-- ==== Sys2Proof/Machine/Canceller.lean ====
section
/-! DEFINITION. The cross-port canceller (07): pairs, surveys, training, suspension, the commands. -/

namespace Sys2Proof.Machine

/-! ### Pairs (R184, R190 to R195) -/

def pairKey (v a : Nat) : Nat := 128 * v + a

def cancPair (s : State) (v a : Nat) : Option CancPair := (s.canc.pairs.find? (fun e => e.1 == pairKey v a)).map (·.2)

def updPair (v a : Nat) (f : CancPair → CancPair) (s : State) : State :=
  match cancPair s v a with
  | some x => { s with canc.pairs := tset s.canc.pairs (pairKey v a) (f x) }
  | none => s

/-- The pairs of a victim. -/
def victimPairs (s : State) (v : Nat) : Table CancPair := s.canc.pairs.filter (fun e => e.1 / 128 == v)

/-- State codes of R204. -/
def cancCode : CancState → Nat
  | .surveying => 0 | .training => 1 | .engaged => 2 | .suspended => 3 | .disengaged => 4

/-- Whether a port meets R184: open, with exactly the canceller guard allowed. -/
def cancPort (s : State) (p : Nat) : Bool :=
  decide (p < s.part.ports) && isOpen s p && (port s p).phy.guardAllowed.toNat == 2 ^ s.canc.guardX

/-- A change into or out of Engaged (R195): the event, and the victim's receive estimates marked stale (R166). -/
def cancChange (v a : Nat) (st : CancState) (s : State) : State :=
  let s := raisePort v 4 3 a (cancCode st) s
  { s with tm.links := tmap (fun k l => if k / 16384 = v then { l with stale := List.range 8 } else l) s.tm.links }

/-- A pair takes a state (R195): its gains are measured afresh in it. -/
def setCanc (v a : Nat) (st : CancState) (s : State) : State :=
  match cancPair s v a with
  | none => s
  | some x =>
    let s := updPair v a (fun x => { x with state := st, since := s.now, counted := 0, echoPower := (0, 0), rxPower := (0, 0),
                                            prePower := (0, 0) }) s
    if (x.state == .engaged) != (st == .engaged) then cancChange v a st s else s

/-- The causes of R197 in the order of its table, and whether one holds for a port. -/
def cancCause (s : State) (p cause : Nat) : Bool :=
  let x := port s p
  match cause with
  | 0 => x.line.stopped
  | 1 => match x.line.cal with | .running _ => true | _ => false
  | 2 => (longReach x).isSome
  | 3 => !isOpen s p
  | _ => s.pwr.phase == .standby

/-- The causes that hold for a pair, by 2 * cause, plus 1 for one of the aggressor. -/
def pairCauses (s : State) (v a : Nat) : List Nat :=
  (List.range 10).filter (fun k => cancCause s (if k % 2 = 0 then v else a) (k / 2))

/-- A cause of R197 begins for a port: its pairs are suspended. -/
def cancSuspend (p cause : Nat) (s : State) : State :=
  let hit := s.canc.pairs.filter (fun e => e.1 / 128 == p || e.1 % 128 == p)
  hit.foldl (fun s e =>
    let v := e.1 / 128
    let a := e.1 % 128
    let s := updPair v a (fun x => { x with causes := tset x.causes (2 * cause + if v = p then 0 else 1) s.now }) s
    if e.2.state = .suspended then updPair v a (fun x => { x with counted := 0, echoPower := (0, 0) }) s
    else setCanc v a .suspended s) s

/-- Pairs go (R197, R203): their records are freed, and one that was engaged leaves that state. -/
def dropPairs (f : Nat → Bool) (s : State) : State :=
  let hit := s.canc.pairs.filter (fun e => f e.1 && e.2.state == .engaged)
  let s := { s with canc.pairs := s.canc.pairs.filter (fun e => !f e.1) }
  hit.foldl (fun s e => cancChange (e.1 / 128) (e.1 % 128) e.2.state s) s

/-- The pairs of a port are removed (R197), each with the event of R195. -/
def cancRemove (p : Nat) (s : State) : State :=
  let hit := s.canc.pairs.filter (fun e => e.1 / 128 == p || e.1 % 128 == p)
  let s := { s with canc.pairs := s.canc.pairs.filter (fun e => !(e.1 / 128 == p || e.1 % 128 == p)),
                    canc.surveys := tdel s.canc.surveys p }
  hit.foldl (fun s e => cancChange (e.1 / 128) (e.1 % 128) e.2.state s) s

/-- A pair as it is formed: in a state, or Suspended where a cause of R197 already holds. -/
def newPair (s : State) (v a : Nat) (st : CancState) : CancPair :=
  let cs := pairCauses s v a
  { state := if cs.isEmpty then st else .suspended, since := s.now, causes := cs.map (fun k => (k, s.now)) }

/-- A victim's pairs are replaced by new ones (R203), in Training, or in Surveying with a survey. -/
def replacePairs (v : Nat) (as : List Nat) (st : CancState) (s : State) : State :=
  let s := dropPairs (fun k => k / 128 == v) s
  as.foldl (fun s a => { s with canc.pairs := tset s.canc.pairs (pairKey v a) (newPair s v a st) }) s

/-- A symbol boundary of a victim (R196, R203): pairs whose removal was asked for go. -/
def symbolBoundary (v : Nat) (s : State) : State :=
  if s.canc.leaving.contains v then
    let s := dropPairs (fun k => k / 128 == v) s
    { s with canc.leaving := s.canc.leaving.filter (· != v), canc.surveys := tdel s.canc.surveys v }
  else s

/-- What a victim's beacon boundary does (R203): the configuration that waited, for the ports that still meet R184. -/
def cancBoundary (v : Nat) (s : State) : State :=
  let s := symbolBoundary v s
  match (s.canc.next.find? (fun e => e.1 == v)).map (·.2) with
  | none => s
  | some (as, survey) =>
    let s := { s with canc.next := tdel s.canc.next v }
    let as := if cancPort s v then as.filter (cancPort s) else []
    match survey with
    | none => replacePairs v as .training s
    | some sv =>
      let s := replacePairs v as .surveying s
      { s with canc.surveys := tset s.canc.surveys v { sv with ends := s.now + secs 2 } }

/-- An adoption during a survey extends it by the length of the stop (R203). -/
def extendSurveys (len : Nat) (s : State) : State :=
  { s with canc.surveys := tmap (fun _ sv => { sv with ends := sv.ends + len }) s.canc.surveys }

/-! ### Coefficients (R182, R190) -/

/-- A coefficient in units of 2^-40. -/
def ofCpx (c : Cpx) : Cx := (c.1 * 2 ^ 28, c.2 * 2 ^ 28)

/-- Twice the carrier at the centre of a canceller group (R190): group 50 holds carriers 1,615 to 1,638. -/
def groupCentre (q : Nat) : Nat := if q = 50 then 3253 else 61 + 64 * q

/-- The group of a carrier. -/
def groupOf (c : Nat) : Nat := (c - 15) / 32

/-- interp(c) of R190 on the 51 values of one entry, which stand from an index on. -/
def interpAt (t : Table Cpx) (base c : Nat) : Cx :=
  let v := fun (q : Nat) => ofCpx (tget (0, 0) t (base + q))
  if 2 * c ≤ 61 then v 0
  else if 2 * c ≥ 3253 then v 50
  else
    let q := (2 * c - 61) / 64
    let d : Int := ((groupCentre (q + 1) - groupCentre q : Nat) : Int)
    let w : Int := ((2 * c - groupCentre q : Nat) : Int)
    let x := v q
    let y := v (q + 1)
    ((x.1 * (d - w) + y.1 * w) / d, (x.2 * (d - w) + y.2 * w) / d)

/-- The phase ramp of a delay of 1/16 sample units at a carrier (R190). -/
def delayPhase (delay c : Nat) : Cx := cxConj (turn (c * delay) 65536)

/-- A term times a vector at a carrier (R182, R190): entry (row, column) stands at index 51 (cols row + column) plus the group. -/
def applyTerm (t : Table Cpx) (rows cols delay c : Nat) (x : List Cx) : List Cx :=
  let ph := delayPhase delay c
  (List.range rows).map (fun r =>
    cxSum ((List.range cols).map (fun m => cxMul (cxMul ph (interpAt t (51 * (cols * r + m)) c)) (x.getD m (0, 0)))))

def vecSub (x y : List Cx) : List Cx := (List.range (max x.length y.length)).map (fun i => cxSub (x.getD i (0, 0)) (y.getD i (0, 0)))
def vecPower (x : List Cx) : Nat := (x.map cxPower).sum

/-- The value of a carrier. -/
def valueAt (v : Carried) (c : Nat) : List Cx := ((v.find? (fun e => e.1 == c)).map (·.2)).getD []

/-- Receive bins by carrier, the branches in order. -/
def binsOf (l : List Bin) : Carried :=
  ((l.map (·.carrier)).eraseDups).map (fun c =>
    (c, (List.range 4).map (fun b => ((l.find? (fun x => x.carrier == c && x.branch == b)).map (fun x => (x.re, x.im))).getD (0, 0))))

/-! ### The grid and coverage (R185 to R189) -/

/-- The grid point nearest to a sample count, and whether the count lies within a distance of it. -/
def gridPoint (s : State) (t : Nat) : Nat := (t + gridPeriod s / 2) / gridPeriod s * gridPeriod s
def nearGrid (s : State) (t d : Nat) : Bool := decide (t ≤ gridPoint s t + d) && decide (gridPoint s t ≤ t + d)

/-- Whether a port's profile and the device let its symbols be covered (R187). -/
def coverable (s : State) (p : Nat) : Bool := (longReach (port s p)).isNone && s.pwr.phase != .standby

/-- The body symbol that a port transmits from a sample count on: the wave and the symbol's number. -/
def txSymbol (s : State) (p t : Nat) : Option (Wave × Nat) :=
  match (port s p).mac.tx with
  | none => none
  | some tx =>
    let w := tx.wave
    let first := tx.startAt + waveBody w
    if t < first || (t - first) % wavePeriod w != 0 || (t - first) / wavePeriod w ≥ waveSymbols w then none
    else some (w, (t - first) / wavePeriod w)

/-- The transmit bins of a port's covered symbol at a grid point, before pre-compensation (R183, R187). -/
def coveredTx (s : State) (p g : Nat) : Option Carried :=
  match txSymbol s p g with
  | some (w, i) => if waveLeek w || !coverable s p || g % gridPeriod s != 0 then none else some (bodyModes w i)
  | none => none

/-- The starts of the body symbols of the frame a port hears, and whether they are of a normal-mode frame. -/
def heardSymbols (s : State) (p : Nat) : List Nat × Bool :=
  match (port s p).mac.heard with
  | none => ([], false)
  | some rx =>
    let f := parseFc (rx.fc.getD 0)
    let off := if f.mode != 0 then 9216 + 9 * 4864 else 5120 + 5632 * (1 + if f.fcType = 0 then ceCount f.streams else 0)
    let len := if f.mode = 0 then 4096 + guardSamples f.guard else 4864
    (if f.fcType = 1 then [] else (List.range f.symbols).map (fun i => rx.startAt + off + len * i), f.mode == 0)

/-- Whether a port receives a covered symbol at a grid point: its start lies within 64 samples (R187). -/
def coveredRx (s : State) (p g : Nat) : Bool :=
  let h := heardSymbols s p
  h.2 && coverable s p && h.1.any (fun t => gridPoint s t == g && nearGrid s t 64)

/-- Whether a port receives a frame at a sample count. -/
def receiving (s : State) (p t : Nat) : Bool :=
  (match (port s p).mac.rx with | some rx => decide (rx.startAt ≤ t) && rx.fc.isNone | none => false)
    || (match (port s p).mac.heard with | some rx => decide (rx.startAt ≤ t) && decide (t < rx.endAt) | none => false)

/-- The start of the FFT window of a covered received symbol (R189). -/
def fftStart (s : State) (g : Nat) : Nat := g + guardSamples s.canc.guardX - 64

/-- Whether a port is a body symbol's sender or receiver from a sample count on (R204), covered or not. -/
def bodySymbolAt (s : State) (p t : Nat) : Bool := (txSymbol s p t).isSome || (heardSymbols s p).1.contains t

/-! ### Training (R193, R194) -/

/-- A coefficient after an LMS update of step 2^-8 (R190, R193), held to its range. -/
def lmsStep (c : Cpx) (grad : Cx) : Cpx :=
  (clampSigned 16 (c.1 + roundDiv grad.1 (2 ^ 36)), clampSigned 16 (c.2 + roundDiv grad.2 (2 ^ 36)))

────────────────────────────────────────

Your task >> A single figure must be given: how many lines of the records above include the string "fcType".

Exercise response >> 2